Fronteggiare le disuguaglianze di genere, soprattutto in campo economico, vuol dire maturare degli obiettivi di crescita, ed è evidente che nei Paesi dove le disparità tra uomini e donne sono meno marcate si affermano strategie politiche ed economiche in grado di valorizzare l’universo femminile, considerato un fattore di sviluppo per la società. Ciò non accade in Italia, dove lavoro e maternità sono più inconciliabili che in qualsiasi altro Paese europeo e un quarto delle donne abbandona il lavoro dopo la nascita di un figlio.

Il ‘governo tecnico di impegno nazionale’ del professor Monti annuncia strategie nuove che mirano a risollevare il sistema Paese anche in termini di uguaglianza di genere, partendo dal problema dell’occupazione. Per riformare il Paese in pochi mesi serve però anche l’appoggio dei partiti, delle parti sociali e dell’opinione pubblica.
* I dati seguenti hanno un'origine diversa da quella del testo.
/-! ## modPart -/

@[simp] theorem State.modPart_ctxs (s : State) (n : Nat) (f : Partition → Partition) : (s.modPart n f).ctxs = s.ctxs := rfl
@[simp] theorem State.modPart_cells (s : State) (n : Nat) (f : Partition → Partition) : (s.modPart n f).cells = s.cells := rfl
@[simp] theorem State.modPart_dies (s : State) (n : Nat) (f : Partition → Partition) : (s.modPart n f).dies = s.dies := rfl
@[simp] theorem State.modPart_hbm (s : State) (n : Nat) (f : Partition → Partition) : (s.modPart n f).hbm = s.hbm := rfl
@[simp] theorem State.modPart_hostMem (s : State) (n : Nat) (f : Partition → Partition) : (s.modPart n f).hostMem = s.hostMem := rfl
@[simp] theorem State.modPart_peerMem (s : State) (n : Nat) (f : Partition → Partition) : (s.modPart n f).peerMem = s.peerMem := rfl
@[simp] theorem State.modPart_scratch (s : State) (n : Nat) (f : Partition → Partition) : (s.modPart n f).scratch = s.scratch := rfl
@[simp] theorem State.modPart_upsets (s : State) (n : Nat) (f : Partition → Partition) : (s.modPart n f).upsets = s.upsets := rfl
@[simp] theorem State.modPart_accs (s : State) (n : Nat) (f : Partition → Partition) : (s.modPart n f).accs = s.accs := rfl
@[simp] theorem State.modPart_nextId (s : State) (n : Nat) (f : Partition → Partition) : (s.modPart n f).nextId = s.nextId := rfl
@[simp] theorem State.modPart_cfg (s : State) (n : Nat) (f : Partition → Partition) : (s.modPart n f).cfg = s.cfg := rfl
@[simp] theorem State.modPart_agenda (s : State) (n : Nat) (f : Partition → Partition) : (s.modPart n f).agenda = s.agenda := rfl
@[simp] theorem State.modPart_pickCount (s : State) (n : Nat) (f : Partition → Partition) : (s.modPart n f).pickCount = s.pickCount := rfl
@[simp] theorem State.modPart_freeCount (s : State) (n : Nat) (f : Partition → Partition) : (s.modPart n f).freeCount = s.freeCount := rfl
@[simp] theorem State.modPart_performs (s : State) (n : Nat) (f : Partition → Partition) : (s.modPart n f).performs = s.performs := rfl
@[simp] theorem State.modPart_cur (s : State) (n : Nat) (f : Partition → Partition) : (s.modPart n f).cur = s.cur := rfl
@[simp] theorem State.modPart_curSt (s : State) (n : Nat) (f : Partition → Partition) : (s.modPart n f).curSt = s.curSt := rfl
@[simp] theorem State.modPart_curIt (s : State) (n : Nat) (f : Partition → Partition) : (s.modPart n f).curIt = s.curIt := rfl
@[simp] theorem State.modPart_curG (s : State) (n : Nat) (f : Partition → Partition) : (s.modPart n f).curG = s.curG := rfl
@[simp] theorem State.modPart_curPc (s : State) (n : Nat) (f : Partition → Partition) : (s.modPart n f).curPc = s.curPc := rfl
@[simp] theorem State.modPart_curFwd (s : State) (n : Nat) (f : Partition → Partition) : (s.modPart n f).curFwd = s.curFwd := rfl
@[simp] theorem State.modPart_inBundle (s : State) (n : Nat) (f : Partition → Partition) : (s.modPart n f).inBundle = s.inBundle := rfl
@[simp] theorem State.modPart_nops (s : State) (n : Nat) (f : Partition → Partition) : (s.modPart n f).nops = s.nops := rfl
@[simp] theorem State.modPart_after (s : State) (n : Nat) (f : Partition → Partition) : (s.modPart n f).after = s.after := rfl
@[simp] theorem State.modPart_lastIssue (s : State) (n : Nat) (f : Partition → Partition) : (s.modPart n f).lastIssue = s.lastIssue := rfl
@[simp] theorem State.modPart_hub_time (s : State) (n : Nat) (f : Partition → Partition) : (s.modPart n f).hub.time = s.hub.time := rfl
@[simp] theorem State.modPart_hub_tstamp (s : State) (n : Nat) (f : Partition → Partition) : (s.modPart n f).hub.tstamp = s.hub.tstamp := rfl
@[simp] theorem State.modPart_hub_ptroot (s : State) (n : Nat) (f : Partition → Partition) : (s.modPart n f).hub.ptroot = s.hub.ptroot := rfl
@[simp] theorem State.modPart_hub_tlbs (s : State) (n : Nat) (f : Partition → Partition) : (s.modPart n f).hub.tlbs = s.hub.tlbs := rfl
@[simp] theorem State.modPart_hub_tlbinv (s : State) (n : Nat) (f : Partition → Partition) : (s.modPart n f).hub.tlbinv = s.hub.tlbinv := rfl
@[simp] theorem State.modPart_hub_faults (s : State) (n : Nat) (f : Partition → Partition) : (s.modPart n f).hub.faults = s.hub.faults := rfl
@[simp] theorem State.modPart_hub_fails (s : State) (n : Nat) (f : Partition → Partition) : (s.modPart n f).hub.fails = s.hub.fails := rfl
@[simp] theorem State.modPart_hub_early (s : State) (n : Nat) (f : Partition → Partition) : (s.modPart n f).hub.early = s.hub.early := rfl
@[simp] theorem State.modPart_hub_cache (s : State) (n : Nat) (f : Partition → Partition) : (s.modPart n f).hub.cache = s.hub.cache := rfl
@[simp] theorem State.modPart_hub_nextFused (s : State) (n : Nat) (f : Partition → Partition) : (s.modPart n f).hub.nextFused = s.hub.nextFused := rfl
@[simp] theorem State.modPart_hub_join (s : State) (n : Nat) (f : Partition → Partition) : (s.modPart n f).hub.join = s.hub.join := rfl
@[simp] theorem State.modPart_hub_grants (s : State) (n : Nat) (f : Partition → Partition) : (s.modPart n f).hub.grants = s.hub.grants := rfl
@[simp] theorem State.modPart_hub_posted (s : State) (n : Nat) (f : Partition → Partition) : (s.modPart n f).hub.posted = s.hub.posted := rfl
@[simp] theorem State.modPart_hub_tokens (s : State) (n : Nat) (f : Partition → Partition) : (s.modPart n f).hub.tokens = s.hub.tokens := rfl
@[simp] theorem State.modPart_hub_outbox (s : State) (n : Nat) (f : Partition → Partition) : (s.modPart n f).hub.outbox = s.hub.outbox := rfl
@[simp] theorem State.modPart_hub_replies (s : State) (n : Nat) (f : Partition → Partition) : (s.modPart n f).hub.replies = s.hub.replies := rfl
@[simp] theorem State.modPart_hub_counts (s : State) (n : Nat) (f : Partition → Partition) : (s.modPart n f).hub.counts = s.hub.counts := rfl
@[simp] theorem State.modPart_hub_ports (s : State) (n : Nat) (f : Partition → Partition) : (s.modPart n f).hub.ports = s.hub.ports := rfl
@[simp] theorem State.modPart_hub_debug (s : State) (n : Nat) (f : Partition → Partition) : (s.modPart n f).hub.debug = s.hub.debug := rfl
@[simp] theorem State.modPart_hub_nonces (s : State) (n : Nat) (f : Partition → Partition) : (s.modPart n f).hub.nonces = s.hub.nonces := rfl
@[simp] theorem State.modPart_hub_resets (s : State) (n : Nat) (f : Partition → Partition) : (s.modPart n f).hub.resets = s.hub.resets := rfl
@[simp] theorem State.modPart_hub_sleep (s : State) (n : Nat) (f : Partition → Partition) : (s.modPart n f).hub.sleep = s.hub.sleep := rfl
@[simp] theorem State.modPart_hub_decays (s : State) (n : Nat) (f : Partition → Partition) : (s.modPart n f).hub.decays = s.hub.decays := rfl
@[simp] theorem State.modPart_hub_lost (s : State) (n : Nat) (f : Partition → Partition) : (s.modPart n f).hub.lost = s.hub.lost := rfl
@[simp] theorem State.modPart_hub_domains (s : State) (n : Nat) (f : Partition → Partition) : (s.modPart n f).hub.domains = s.hub.domains := rfl
@[simp] theorem State.modPart_hub_peerQ (s : State) (n : Nat) (f : Partition → Partition) : (s.modPart n f).hub.peerQ = s.hub.peerQ := rfl
@[simp] theorem State.modPart_hub_peerLast (s : State) (n : Nat) (f : Partition → Partition) : (s.modPart n f).hub.peerLast = s.hub.peerLast := rfl
@[simp] theorem State.modPart_hub_copy (s : State) (n : Nat) (f : Partition → Partition) : (s.modPart n f).hub.copy = s.hub.copy := rfl
@[simp] theorem State.modPart_hub_later (s : State) (n : Nat) (f : Partition → Partition) : (s.modPart n f).hub.later = s.hub.later := rfl
@[simp] theorem State.modPart_hub_shut (s : State) (n : Nat) (f : Partition → Partition) : (s.modPart n f).hub.shut = s.hub.shut := rfl
@[simp] theorem State.modPart_hub_decay (s : State) (n : Nat) (f : Partition → Partition) : (s.modPart n f).hub.decay = s.hub.decay := rfl
@[simp] theorem State.ctx_modPart (s : State) (n : Nat) (f : Partition → Partition) (d : CtxRef) : (s.modPart n f).ctx d = s.ctx d := rfl
@[simp] theorem State.cell_modPart (s : State) (n : Nat) (f : Partition → Partition) (m : Nat) : (s.modPart n f).cell m = s.cell m := rfl

@[simp] theorem State.part_modPart_same (s : State) (n : Nat) (f : Partition → Partition) : (s.modPart n f).part n = f (s.part n) :=
  Table.get_modify_same _ _ _ _

theorem State.part_modPart_ne (s : State) {n m : Nat} (f : Partition → Partition) (h : m ≠ n) : (s.modPart n f).part m = s.part m :=
  Table.get_modify_ne _ _ _ h

@[simp] theorem State.modJoin_join (s : State) (f : Join → Join) : (s.modJoin f).hub.join = f s.hub.join := rfl
@[simp] theorem State.modCounts_counts (s : State) (f : PkgCounts → PkgCounts) : (s.modCounts f).hub.counts = f s.hub.counts := rfl
@[simp] theorem State.modReplies_replies (s : State) (f : Replies → Replies) : (s.modReplies f).hub.replies = f s.hub.replies := rfl
@[simp] theorem State.modHub_hub (s : State) (f : Hub → Hub) : (s.modHub f).hub = f s.hub := rfl

/-- A parked context changes in its image alone. -/
theorem State.modParked_ctx (s : State) (c d : CtxRef) (f : Ctx → Ctx) : (s.modParked c f).ctx d = s.ctx d := rfl

end Sys2Proof.Machine
end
La stessa Unione Europea consiglia al premier di “spiegare chiaramente e in modo convincente l’insostenibilità dei costi di un fallimento e i benefici, per la società, di un successo”. Il  rischio di default, inoltre, “può aumentare rapidamente in assenza di risposte adeguate”. Di fronte all’entrata in scena del nuovo esecutivo di Mario Monti il commissario Rehn, aveva avvertito: “Il monitoraggio Ue sull’Italia proseguirà. Il lavoro con il nuovo governo è avviato e le sfide che deve affrontare sono difficili”.

E’ comunque ancora possibile dare ‘risposte adeguate’, rimuovere gli ostacoli alla crescita ma, per riparare i danni, occorre lavorare sodo. Ci si affida alla ricette del Professore per dare una scossa positiva al Paese che, nello stato attuale, non può più aspettare.